Where a line contains the word "entries", copy that line from the records below.

Extracted records:
===============
-- ==== Sys2Proof/Machine/Control.lean ====
section
/-! DEFINITION. The control commands (43_control.md). -/

namespace Sys2Proof.Machine

/-- `NOP`: completes, `RESULT` and `OUTCOUNT` 0 (R180). -/
def nopCommand : Command where
  check     := fun _ => none
  enter     := keepCursor
  work      := fun _ p => .done p .success
  bound     := fun _ _ => 0
  onSuccess := keepRegisters

/-- An illegal word: completes with `ILLEGAL` (R181). -/
def illegalCommand : Command where
  check     := fun _ => some .illegal
  enter     := keepCursor
  work      := fun _ p => .done p (.failure .illegal)
  bound     := fun _ _ => 0
  onSuccess := keepRegisters

/-- `NOP` (R180). -/
def execNop (s : State) : Host.Outcome State Fault Refusal :=
  .next (nopCommand.run (commandWord .nop) s)

/-- `ILLEGAL` (R181); `CMD` keeps the illegal word (R28). -/
def execIllegal (w : Word) (s : State) : Host.Outcome State Fault Refusal :=
  .next (illegalCommand.run w s)

end Sys2Proof.Machine
end

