-- ==== Sys2Proof/Machine/Commands.lean ====
section
/-! DEFINITION. The rule behind each command word, and what the running command comes to. -/

namespace Sys2Proof.Machine

/-- The rule of a command word. A packet is no command word; it is listed as the walk that fetches it. -/
def commandOf : Instr → Command
  | .nop          => nopCommand
  | .copy         => copyCommand
  | .rleDecode    => rleDecodeCommand
  | .skip         => skipCommand
  | .rleSkip      => rleSkipCommand
  | .transposeRow => transposeCommand
  | .animate      => animateCommand
  | .animateBlend => animateBlendCommand
  | .illegal _    => illegalCommand
  | .literal _    => rleDecodeCommand
  | .noop         => rleDecodeCommand
  | .repeatRun _  => rleDecodeCommand

/-- The state that the running command comes to if nothing else happens (with the unspecified values of R245 where the engine would read
entries never written): what it has not yet written has its new value there (10_state.md
R49, 70_reset_and_hazards.md R231, R241). -/
def outcome (s : State) : State :=
  match s.engine with
  | .idle   => s
  | .busy r => (commandOf (decodeCommand r.word)).complete r s

end Sys2Proof.Machine
end

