-- ==== Sys2Proof/Machine/HostPort.lean ====
section
/-! DEFINITION. The register window as the host reads and writes it (10_state.md R22, R23), the drop rule of a Busy engine
(R48), soft reset (70_reset_and_hazards.md R231) and power-on reset (R230). -/

namespace Sys2Proof.Machine

/-- The registers and table entries of the register map (R22). -/
inductive Reg
  | id
  | ctrl
  | status
  | errCode
  | cmd
  | result
  | outCount
  | faultAddr
  | srcAddr
  | srcLen
  | dstAddr
  | dstLen
  | tpSrc
  | tpWidth
  | tpDepth
  | tpDst
  | tpPstride
  | nColors
  | nRanges
  | elapsed
  | rangeBounds (k : Fin 16)
  | rangeRate (k : Fin 16)
  | basePal (i : Fin 256)
  | outPal (i : Fin 256)
deriving DecidableEq, Repr

/-- The byte offset of a register in the window (R22). -/
def Reg.offset : Reg → Nat
  | .id            => 0x000
  | .ctrl          => 0x004
  | .status        => 0x008
  | .errCode       => 0x00C
  | .cmd           => 0x010
  | .result        => 0x014
  | .outCount      => 0x018
  | .faultAddr     => 0x01C
  | .srcAddr       => 0x020
  | .srcLen        => 0x024
  | .dstAddr       => 0x028
  | .dstLen        => 0x02C
  | .tpSrc         => 0x030
  | .tpWidth       => 0x034
  | .tpDepth       => 0x038
  | .tpDst         => 0x03C
  | .tpPstride     => 0x040
  | .nColors       => 0x050
  | .nRanges       => 0x054
  | .elapsed       => 0x058
  | .rangeBounds k => 0x100 + 8 * k.val
  | .rangeRate k   => 0x104 + 8 * k.val
  | .basePal i     => 0x400 + 4 * i.val
  | .outPal i      => 0x800 + 4 * i.val

/-- The registers below the tables, in the order of their offsets (R22). -/
def Reg.scalars : List Reg :=
  [.id, .ctrl, .status, .errCode, .cmd, .result, .outCount, .faultAddr, .srcAddr, .srcLen, .dstAddr, .dstLen, .tpSrc,
    .tpWidth, .tpDepth, .tpDst, .tpPstride, .nColors, .nRanges, .elapsed]

/-- The register at a byte offset; the offsets of 20_memory.md R68 hold none (R22, R23). -/
def Reg.ofOffset (off : Nat) : Option Reg :=
  if off < 0x100 then Reg.scalars.find? fun r => r.offset == off
  else if off < 0x180 then
    if off % 8 = 0 then some (.rangeBounds (Fin.ofNat 16 ((off - 0x100) / 8)))
    else if off % 8 = 4 then some (.rangeRate (Fin.ofNat 16 ((off - 0x100) / 8)))
    else none
  else if off % 4 ≠ 0 then none
  else if 0x400 ≤ off && off < 0x800 then some (.basePal (Fin.ofNat 256 ((off - 0x400) / 4)))
  else if 0x800 ≤ off && off < 0xC00 then some (.outPal (Fin.ofNat 256 ((off - 0x800) / 4)))
  else none

/-! ## Reading -/

/-- `RANGE_BOUNDS[k]` as a word: LOW 7:0, HIGH 15:8, REV 16 (R44). -/
def boundsWord (r : ColourRange) : Word :=
  (BitVec.ofBool r.rev ++ r.high ++ r.low).setWidth 32

/-- What a host read of a register is answered (R22, R23: reserved bits read 0). While Busy it is the value from before the command
(R49): nothing writes a register meanwhile but `STATUS` and `CTRL`, and `CTRL` shows the `IE` from before. `CMD` shows the word last
accepted (R28, log 26). -/
def readReg (s : State) : Reg → Word
  | .id            => 0x53435831
  | .ctrl          => ctrlWord s
  | .status        => statusWord s
  | .errCode       => s.errCode.setWidth 32
  | .cmd           => s.cmd
  | .result        => s.result
  | .outCount      => s.outCount
  | .faultAddr     => s.faultAddr
  | .srcAddr       => s.params.srcAddr
  | .srcLen        => s.params.srcLen
  | .dstAddr       => s.params.dstAddr
  | .dstLen        => s.params.dstLen
  | .tpSrc         => s.params.tpSrc
  | .tpWidth       => s.params.tpWidth.setWidth 32
  | .tpDepth       => s.params.tpDepth.setWidth 32
  | .tpDst         => s.params.tpDst
  | .tpPstride     => s.params.tpPstride
  | .nColors       => s.params.nColors.setWidth 32
  | .nRanges       => s.params.nRanges.setWidth 32
  | .elapsed       => s.params.elapsed
  | .rangeBounds k => boundsWord s.params.ranges[k]
  | .rangeRate k   => s.params.ranges[k].rate.setWidth 32
  | .basePal i     => (s.basePal.get s.draws i.val).setWidth 32
  | .outPal i      => (outPalSees s i.val).setWidth 32

/-- What a host read of an offset is answered: an offset that holds no register reads 0 (R23). -/
def readOffset (s : State) (off : Nat) : Word :=
  match Reg.ofOffset off with
  | some r => readReg s r
  | none   => 0

/-! ## Writing -/

/-- Soft reset (R231): a running command is abandoned without completion, every register takes its reset value, the palettes
are kept, the engine is Idle. The platform and the model's own fields are not the block's. -/
def softReset (s : State) : State :=
  { State.reset with
    basePal  := s.basePal
    outPal   := abandonedOutPal s
    mem      := abandonedMem s
    platform := s.platform
    inputs   := s.inputs
    lastRead := s.lastRead
    draws    := s.draws + 1 }

/-- Power-on reset (R230, R232): as `State.reset`, but system memory, the platform and the model's own fields are kept (log 19). -/
def powerOnReset (s : State) : State :=
  { State.reset with
    mem      := s.mem
    platform := s.platform
    inputs   := s.inputs
    lastRead := s.lastRead
    draws    := s.draws + 1 }

/-- A write to `CTRL` (R25): SRST performs the soft reset whatever bit 0 holds, otherwise IE is written, which gates the interrupt output
at once (R52) and is read back when no command runs (R49, log 26). -/
def writeCtrl (v : Word) (s : State) : State :=
  if v.getLsbD 1 then softReset s else { s with ie := v.getLsbD 0 }

/-- The parameter registers with entry `k` of the range table replaced. -/
def Params.setRange (p : Params) (k : Fin 16) (r : ColourRange) : Params :=
  { p with ranges := p.ranges.set k.val r }

/-- `RANGE_BOUNDS[k]` written: LOW, HIGH and REV from the word, the rate kept (R44). -/
def ColourRange.withBounds (r : ColourRange) (v : Word) : ColourRange :=
  { r with low := v.extractLsb' 0 8, high := v.extractLsb' 8 8, rev := v.getLsbD 16 }

/-- A host write of `v` to a register of an Idle block, or to `CTRL` or `STATUS` of any (R22 to R47): read-only registers and
reserved bits ignore it; a write to `CMD` issues a command (R28, R201). -/
def writeReg (v : Word) (s : State) : Reg → State
  | .id            => s
  | .ctrl          => writeCtrl v s
  | .status        => acknowledge v s
  | .errCode       => s
  | .cmd           => issue v s
  | .result        => s
  | .outCount      => s
  | .faultAddr     => s
  | .srcAddr       => { s with params := { s.params with srcAddr := v } }
  | .srcLen        => { s with params := { s.params with srcLen := v } }
  | .dstAddr       => { s with params := { s.params with dstAddr := v } }
  | .dstLen        => { s with params := { s.params with dstLen := v } }
  | .tpSrc         => { s with params := { s.params with tpSrc := v } }
  | .tpWidth       => { s with params := { s.params with tpWidth := v.setWidth 16 } }
  | .tpDepth       => { s with params := { s.params with tpDepth := v.setWidth 4 } }
  | .tpDst         => { s with params := { s.params with tpDst := v } }
  | .tpPstride     => { s with params := { s.params with tpPstride := v } }
  | .nColors       => { s with params := { s.params with nColors := v.setWidth 9 } }
  | .nRanges       => { s with params := { s.params with nRanges := v.setWidth 5 } }
  | .elapsed       => { s with params := { s.params with elapsed := v } }
  | .rangeBounds k => { s with params := s.params.setRange k (s.params.ranges[k].withBounds v) }
  | .rangeRate k   => { s with params := s.params.setRange k { s.params.ranges[k] with rate := v.setWidth 16 } }
  | .basePal i     => { s with basePal := s.basePal.set i.val (v.setWidth 24) }
  | .outPal _      => s

/-- The two offsets that a Busy block still accepts writes at (R48). -/
def acceptsBusyWrite (off : Nat) : Bool :=
  off == Reg.ctrl.offset || off == Reg.status.offset

/-- A host write of `v` at an offset (R23, R48): a Busy block ignores all but `CTRL` and `STATUS` and sets `DROP`; an offset that
holds no register ignores it. -/
def writeOffset (off : Nat) (v : Word) (s : State) : State :=
  if s.isBusy && !acceptsBusyWrite off then { s with status := s.status.dropped }
  else
    match Reg.ofOffset off with
    | some r => writeReg v s r
    | none   => s

/-! ## The register bus -/

/-- The offset of a system address inside the window at `BLOCK_BASE` (R6, 20_memory.md R60); `none` outside it. -/
def windowOffset (p : Platform) (addr : Word) : Option Nat :=
  if p.blockBase.toNat ≤ addr.toNat && addr.toNat < p.blockBase.toNat + Config.windowBytes then
    some (addr.toNat - p.blockBase.toNat)
  else none

/-- The only accesses the block answers: 32 bits wide, at a multiple of 4 (R23). -/
def supportedAccess (off width : Nat) : Bool :=
  width == 4 && off % 4 == 0

/-- A host write on the register bus (R23). An access outside the window is not the block's (log 9). -/
def hostWrite (addr : Word) (width : Nat) (v : Word) (s : State) : Host.Outcome State Fault Refusal :=
  match windowOffset s.platform addr with
  | none     => .next s
  | some off => if supportedAccess off width then .next (writeOffset off v s) else .refused .unsupportedAccess

/-- A host read on the register bus (R23): the answer stands in `lastRead` (log 15). -/
def hostRead (addr : Word) (width : Nat) (s : State) : Host.Outcome State Fault Refusal :=
  match windowOffset s.platform addr with
  | none     => .next s
  | some off =>
    if supportedAccess off width then
      .next { s with lastRead := some (readOffset s off), draws := s.draws + 1 }
    else .refused .unsupportedAccess

/-- A host read of one byte of system memory, whatever the address (R60, log 27): the answer stands in `lastRead` (log 15). -/
def hostMemRead (addr : Word) (s : State) : State :=
  { s with lastRead := some ((hostSees s addr.toNat).setWidth 32), draws := s.draws + 1 }

/-- A write to `STATUS` counts before the engine's move of the same step, so that a bit the engine sets ends set (R26). Every other
write counts after it (R208 for `CMD`; log 8). -/
def hostFirst (p : Platform) (addr : Word) : Bool :=
  windowOffset p addr == some Reg.status.offset

end Sys2Proof.Machine
end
===============
§ Answer section:
entries never written): what it has not yet written has its new value there (10_state.md
/-- The registers and table entries of the register map (R22). -/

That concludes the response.